Sculpture by Hayat Abdullayeva

The Bust of Khurshidbanu Natavan (Xurşidbanu Natəvanın büstü), also known as the Monument of Natavan, Daughter of the Khan (Xan qızı Natəvanın abidəsi), is a public bronze bust of Khurshidbanu Natavan displayed in Shusha, Azerbaijan. The bust, made by the Azerbaijani sculptor Hayat Abdullayeva and unveiled in 1982, was heavily damaged by the Armenian forces when they captured Shusha in 1992, during the First Nagorno-Karabakh War, and was transferred to Armenia. It was then bought by the Azerbaijani authorities in Georgia, and transferred to Azerbaijan, to be displayed in the yard of the Azerbaijani National Museum of Art in Baku. In 2020, the Azerbaijani forces recaptured Shusha, and the bust was returned to the city in January 2021.

== History ==
The bronze bust was made by the Azerbaijani sculptor Hayat Abdullayeva, and was unveiled in 1982, in Shusha, Azerbaijani SSR, which was then part of the Soviet Union. It depicts Khurshidbanu Natavan, a 19th-century Azerbaijani poet.

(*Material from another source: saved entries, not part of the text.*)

-- ==== Sys2Proof/Tests/Slice0.lean ====
section
/-! SUPPORT. Tests: the smoke test of WellFormed, the decoding of every command from its word, one
vector of the spec for every command, its faults and host accesses, and a witness for every
statement of Certificates/Slice0/Obligations.lean that has hypotheses. Expected values are
95_test_vectors.md's, the section named in each docstring. -/

namespace Sys2Proof.Tests

open Sys2Proof Sys2Proof.Machine Sys2Proof.Laws

set_option Elab.async false

/-! ## WellFormed -/

/-- R41: a store of 4 bytes, a misaligned one, one below and one above the window are ill formed. -/
theorem test_illFormed_store :
    (HostAction.store 0x1000 4 7).wellFormed 0x1000 = false
    ∧ (HostAction.store 0x1004 8 7).wellFormed 0x1000 = false
    ∧ (HostAction.store 0xFF8 8 7).wellFormed 0x1000 = false
    ∧ (HostAction.store 0x1100 8 7).wellFormed 0x1000 = false
    ∧ (HostAction.store 0x10F8 8 7).wellFormed 0x1000 = true := by decide

/-- R41: the same of a load. -/
theorem test_illFormed_load :
    (HostAction.load 0x1058 4).wellFormed 0x1000 = false
    ∧ (HostAction.load 0x1059 8).wellFormed 0x1000 = false
    ∧ (HostAction.load 0x58 8).wellFormed 0x1000 = false
    ∧ (HostAction.load 0x1058 8).wellFormed 0x1000 = true := by decide

/-- R60: a DATA image may end at the top of the address space and not past it. -/
theorem test_illFormed_data :
    (Line.data (2 ^ 64 - 1) [1, 2]).wellFormed = false
    ∧ (Line.data (2 ^ 64 - 1) [1]).wellFormed = true := by decide

/-- R310: a selector that names a family outside CLAIMCAP, one selector at a time. -/
theorem test_illFormed_config :
    ({ configAtReset with sel32 := .nt }).wellFormed = false
    ∧ ({ configAtReset with sel32 := .su }).wellFormed = false
    ∧ ({ configAtReset with sel32 := .sa }).wellFormed = false
    ∧ ({ configAtReset with sel64 := .te }).wellFormed = false
    ∧ ({ configAtReset with sel64s := .te }).wellFormed = false
    ∧ configAtReset.wellFormed = true := by decide

/-- A configuration that is not an instance is refused by the step. -/
theorem test_illFormed_config_refused :
    step { State.reset with cfg := { configAtReset with sel32 := .nt } } = .refused .notAnInstance :=
  rfl

/-! ## Decoding, each word written out from R84's table -/

/-- R84: the words of the primitives. -/
theorem test_decode_primitives :
    decode 0x0000000000000000 = .ok .nop
    ∧ decode 0x0000000000000001 = .ok .fetch32
    ∧ decode 0x0000000000000002 = .ok .fetch64
    ∧ decode 0x0000000000000003 = .ok .rot32
    ∧ decode 0x0000000000000004 = .ok .rot64
    ∧ decode 0x0000000000000005 = .ok .bswap32
    ∧ decode 0x0000000000000006 = .ok .bswap64
    ∧ decode 0x0000000000000007 = .ok .fmix
    ∧ decode 0x0000000000000008 = .ok .mur
    ∧ decode 0x0000000000000009 = .ok .shiftmix
    ∧ decode 0x000000000000000A = .ok .hl16
    ∧ decode 0x000000000000000B = .ok .hl16m
    ∧ decode 0x000000000000000C = .ok .tweak32
    ∧ decode 0x000000000000000D = .ok .tweak64
    ∧ decode 0x000000000000000E = .ok .tweak128 := by decide

/-- R84: the words of the kernels. -/
theorem test_decode_kernels :
    decode 0x0000000000000010 = .ok .naLen0to16
    ∧ decode 0x0000000000000011 = .ok .naLen17to32
    ∧ decode 0x0000000000000012 = .ok .naLen33to64
    ∧ decode 0x0000000000000013 = .ok .weak32
    ∧ decode 0x0000000000000014 = .ok .weak32m
    ∧ decode 0x0000000000000018 = .ok .xoH32
    ∧ decode 0x0000000000000019 = .ok .xoLen33to64
    ∧ decode 0x000000000000001A = .ok .xoLen65to96
    ∧ decode 0x000000000000001C = .ok .uoH
    ∧ decode 0x0000000000000020 = .ok .mkLen0to4
    ∧ decode 0x0000000000000021 = .ok .mkLen5to12
    ∧ decode 0x0000000000000022 = .ok .mkLen13to24
    ∧ decode 0x0000000000000024 = .ok .ccLen0to4
    ∧ decode 0x0000000000000025 = .ok .ccLen5to12
    ∧ decode 0x0000000000000026 = .ok .ccLen13to24
    ∧ decode 0x0000000000000027 = .ok .ccCitymurmur := by decide

/-- R84: the words of the families. -/
theorem test_decode_families :
    decode 0x0000000000000040 = .ok .naH64
    ∧ decode 0x0000000000000041 = .ok .naH64s
    ∧ decode 0x0000000000000042 = .ok .naH64ss
    ∧ decode 0x0000000000000044 = .ok .uoH64
    ∧ decode 0x0000000000000045 = .ok .uoH64s
    ∧ decode 0x0000000000000046 = .ok .uoH64ss
    ∧ decode 0x0000000000000048 = .ok .xoH64
    ∧ decode 0x0000000000000049 = .ok .xoH64s
    ∧ decode 0x000000000000004A = .ok .xoH64ss
    ∧ decode 0x000000000000004C = .ok .teH64
    ∧ decode 0x000000000000004D = .ok .teH64s
    ∧ decode 0x000000000000004E = .ok .teH64ss
    ∧ decode 0x0000000000000050 = .ok .ntH32
    ∧ decode 0x0000000000000051 = .ok .ntH32s
    ∧ decode 0x0000000000000054 = .ok .mkH32
    ∧ decode 0x0000000000000055 = .ok .mkH32s
    ∧ decode 0x0000000000000058 = .ok .suH32
    ∧ decode 0x0000000000000059 = .ok .suH32s
    ∧ decode 0x000000000000005C = .ok .saH32
    ∧ decode 0x000000000000005D = .ok .saH32s
    ∧ decode 0x0000000000000060 = .ok .ccH32
    ∧ decode 0x0000000000000061 = .ok .ccH32s
    ∧ decode 0x0000000000000062 = .ok .ccH128
    ∧ decode 0x0000000000000063 = .ok .ccH128s := by decide

/-- R84: the words of the public API. -/
theorem test_decode_api :
    decode 0x0000000000000080 = .ok .hash32
    ∧ decode 0x0000000000000081 = .ok .hash32s
    ∧ decode 0x0000000000000084 = .ok .hash64
    ∧ decode 0x0000000000000085 = .ok .hash64s
    ∧ decode 0x0000000000000086 = .ok .hash64ss
    ∧ decode 0x0000000000000088 = .ok .hash128
    ∧ decode 0x0000000000000089 = .ok .hash128s
    ∧ decode 0x0000000000000090 = .ok .fp32
    ∧ decode 0x0000000000000091 = .ok .fp64
    ∧ decode 0x0000000000000092 = .ok .fp128 := by decide

/-- R85: the first and the last word of reserved ranges, RSV bits 8, 56 and 63, and RSV before OPC. -/
theorem test_decode_rejects :
    decode 0x0F = .error .reservedOpc ∧ decode 0x15 = .error .reservedOpc
    ∧ decode 0x17 = .error .reservedOpc ∧ decode 0x28 = .error .reservedOpc
    ∧ decode 0x3F = .error .reservedOpc ∧ decode 0x93 = .error .reservedOpc
    ∧ decode 0xFF = .error .reservedOpc ∧ decode 0x140 = .error .rsvNonzero
    ∧ decode 0x10F = .error .rsvNonzero ∧ decode 0x0100000000000000 = .error .rsvNonzero
    ∧ decode 0x8000000000000007 = .error .rsvNonzero := by decide

/-- The table's word numbering: the row's bits, and nothing above them. -/
theorem test_decodeTableWord :
    decodeTableWord 64 0x91 = some .fp64 ∧ decodeTableWord 8 0x91 = some .fp64
    ∧ decodeTableWord 64 0x191 = none ∧ decodeTableWord 64 0x23 = none := by decide

/-! ## Sample states -/

/-- No capability. -/
def noCaps : CapSet := { simd128 := false, crc32 := false, aes := false, ptr64 := false }

/-- Every capability. -/
def allCaps : CapSet := { simd128 := true, crc32 := true, aes := true, ptr64 := true }

/-- Hardware with every capability, none claimed, selectors MK, XO and XO. -/
def capable : CoreConfig := { configAtReset with hwcap := allCaps }

/-- `capable`, with DEBUG set. -/
def debugging : CoreConfig := { capable with debug := true }

/-- {SIMD128, PTR64} claimed and absent, with R310's default selectors (95_test_vectors.md P3). -/
def claimedOnly : CoreConfig :=
  { configAtReset with claimcap := teGate, sel32 := .nt, sel64 := .te, sel64s := .te }

/-- An engine whose input memory holds `B` at 0x1000, with SRC and LEN at `B`, and X0 to X5. -/
def sample (c : CoreConfig) (B : Bytes) (x0 x1 x2 x3 x4 x5 : U64) : State :=
  { State.reset with
      src := 0x1000, len := BitVec.ofNat 64 B.length, x0 := x0, x1 := x1, x2 := x2, x3 := x3,
      x4 := x4, x5 := x5, cfg := c, mem := Memory.writeBytes [] 0x1000 B,
      written := { src := true, len := true, x0 := true, x1 := true, x2 := true, x3 := true,
                   x4 := true, x5 := true, r0 := false, r1 := false } }

/-- An engine with X0 to X5 and an empty buffer. -/
def regs (x0 x1 x2 x3 x4 x5 : U64) : State := sample capable [] x0 x1 x2 x3 x4 x5

/-- An engine with the buffer `B`, and X0 and X1. -/
def onBuffer (B : Bytes) (x0 x1 : U64) : State := sample capable B x0 x1 0 0 0 0

/-- An engine with LEN `n`, SRC `a` and no memory. -/
def withLen (c : CoreConfig) (a n : U64) : State := { State.reset with cfg := c, src := a, len := n }

/-- "abc" -/
def abc : Bytes := [0x61, 0x62, 0x63]

/-- "abcde" -/
def abcde : Bytes := [0x61, 0x62, 0x63, 0x64, 0x65]

/-- R0, R1 and STATUS after a step; none where the step stops. -/
def seen (o : StepResult) : Option (U64 × U64 × U64) :=
  match o with
  | .next t => some (t.r0, t.r1, readReg .status t)
  | .fault _ => none
  | .refused _ => none

/-- What one step shows in which the host stores the command word `w` to CMD. -/
def run (w : Nat) (s : State) : Option (U64 × U64 × U64) := seen (step (s.withFetchWord 64 w))

/-! ## One vector of the spec for every command -/

/-- F10. -/
theorem test_nop : run 0x00 (regs 1 2 3 4 5 6) = some (0, 0, 0x000001) := by
  decide +kernel

/-- F0. -/
theorem test_fetch32 :
    run 0x01 (onBuffer [0x61, 0x62, 0x63, 0x64] 0 0)
      = some (0x64636261, 0, 0x010001) := by
  decide +kernel

/-- F0. -/
theorem test_fetch64 :
    run 0x02 (onBuffer [0x61, 0x62, 0x63, 0x64, 0x65, 0x66, 0x67, 0x68] 0 0)
      = some (0x6867666564636261, 0, 0x020001) := by
  decide +kernel

/-- R103, amount 33 acts as 1. -/
theorem test_rot32 : run 0x03 (regs 0x80000001 33 0 0 0 0) = some (0xC0000000, 0, 0x030001) := by
  decide +kernel

/-- R104, amount 72 acts as 8. -/
theorem test_rot64 :
    run 0x04 (regs 0x0123456789ABCDEF 72 0 0 0 0)
      = some (0xEF0123456789ABCD, 0, 0x040001) := by
  decide +kernel

/-- R105, high half ignored. -/
theorem test_bswap32 :
    run 0x05 (regs 0xAA00000011223344 0 0 0 0 0)
      = some (0x44332211, 0, 0x050001) := by
  decide +kernel

/-- R106. -/
theorem test_bswap64 :
    run 0x06 (regs 0x1122334455667788 0 0 0 0 0)
      = some (0x8877665544332211, 0, 0x060001) := by
  decide +kernel

/-- R107. -/
theorem test_fmix : run 0x07 (regs 0x12345678 0 0 0 0 0) = some (0xE37CD1BC, 0, 0x070001) := by
  decide +kernel

/-- R108. -/
theorem test_mur : run 0x08 (regs 1 2 0 0 0 0) = some (0x26D04576, 0, 0x080001) := by
  decide +kernel

/-- R109. -/
theorem test_shiftmix :
    run 0x09 (regs 0x8000000000000000 0 0 0 0 0)
      = some (0x8000000000010000, 0, 0x090001) := by
  decide +kernel

/-- R111. -/
theorem test_hl16 : run 0x0A (regs 1 2 0 0 0 0) = some (0x86668A560EC835A1, 0, 0x0A0001) := by
  decide +kernel

/-- R110. -/
theorem test_hl16m :
    run 0x0B (regs 1 2 0x9AE16A3B2F90404F 0 0 0)
      = some (0xB1BB418E84DDDA0B, 0, 0x0B0001) := by
  decide +kernel

/-- R112. -/
theorem test_tweak32 : run 0x0C (regs 0x12345678 0 0 0 0 0) = some (0x78C2D0C, 0, 0x0C0001) := by
  decide +kernel

/-- R113. -/
theorem test_tweak64 :
    run 0x0D (regs 0x9AE16A3B2F90404F 0 0 0 0 0)
      = some (0x826E8074D1FA8DEF, 0, 0x0D0001) := by
  decide +kernel

/-- R114. -/
theorem test_tweak128 :
    run 0x0E (regs 1 2 0 0 0 0)
      = some (0xA52935C3B0DD47E1, 0xA45DC9B3D10EF975, 0x0E0001) := by
  decide +kernel

/-- F1. -/
theorem test_naLen0to16 : run 0x10 (onBuffer abc 0 0) = some (0x24A5B3A074E7F369, 0, 0x100001) := by
  decide +kernel

/-- F1. -/
theorem test_naLen17to32 :
    run 0x11 (onBuffer (dataBuffer 17) 0 0)
      = some (0xC5AA7EA87BFEE0C4, 0, 0x110001) := by
  decide +kernel

/-- F1. -/
theorem test_naLen33to64 :
    run 0x12 (onBuffer (dataBuffer 33) 0 0)
      = some (0xBB21B4CAAD9991DA, 0, 0x120001) := by
  decide +kernel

On 8 May 1992, during the First Nagorno-Karabakh War, the Armenian forces captured Shusha, and its Azerbaijani population of about 15,000 people, was forced to flee. Most of the city came into ruins, with the city turning into a ghost town. The Armenian forces heavily damaged the bust, with bullet marks being visible throughout the sculpture. It was transferred to Armenia, and then were purchased by the Azerbaijani authorities in Tbilisi, Georgia. The bust was transferred to Baku, the capital of Azerbaijan, and was kept in the courtyard of the headquarters of the Red Cross until being moved to the yard of the Azerbaijani National Museum of Art in Baku.

The British journalist Thomas de Waal, who saw the monuments in Baku, wrote:

After capturing the city, the Armenians in revenge dismantled and sold bronze busts of three Azerbaijani musicians and poets, natives of Shusha, and these relics were miraculously saved, this time thanks to a scrap metal buyer in Tbilisi. I saw these three bronze busts–in a deplorable state, with traces of bullets, they were lying in the courtyard of the headquarters of the Red Cross in Baku. The poetess Natevan with a head covered with a scarf, holding a book in her hand with a broken thumb; the composer Hajibeyov, speckled with bullets, in a double-breasted jacket and broken glasses, and the famous singer Bulbul, who looks like a thinker ... with a bulging bronze forehead."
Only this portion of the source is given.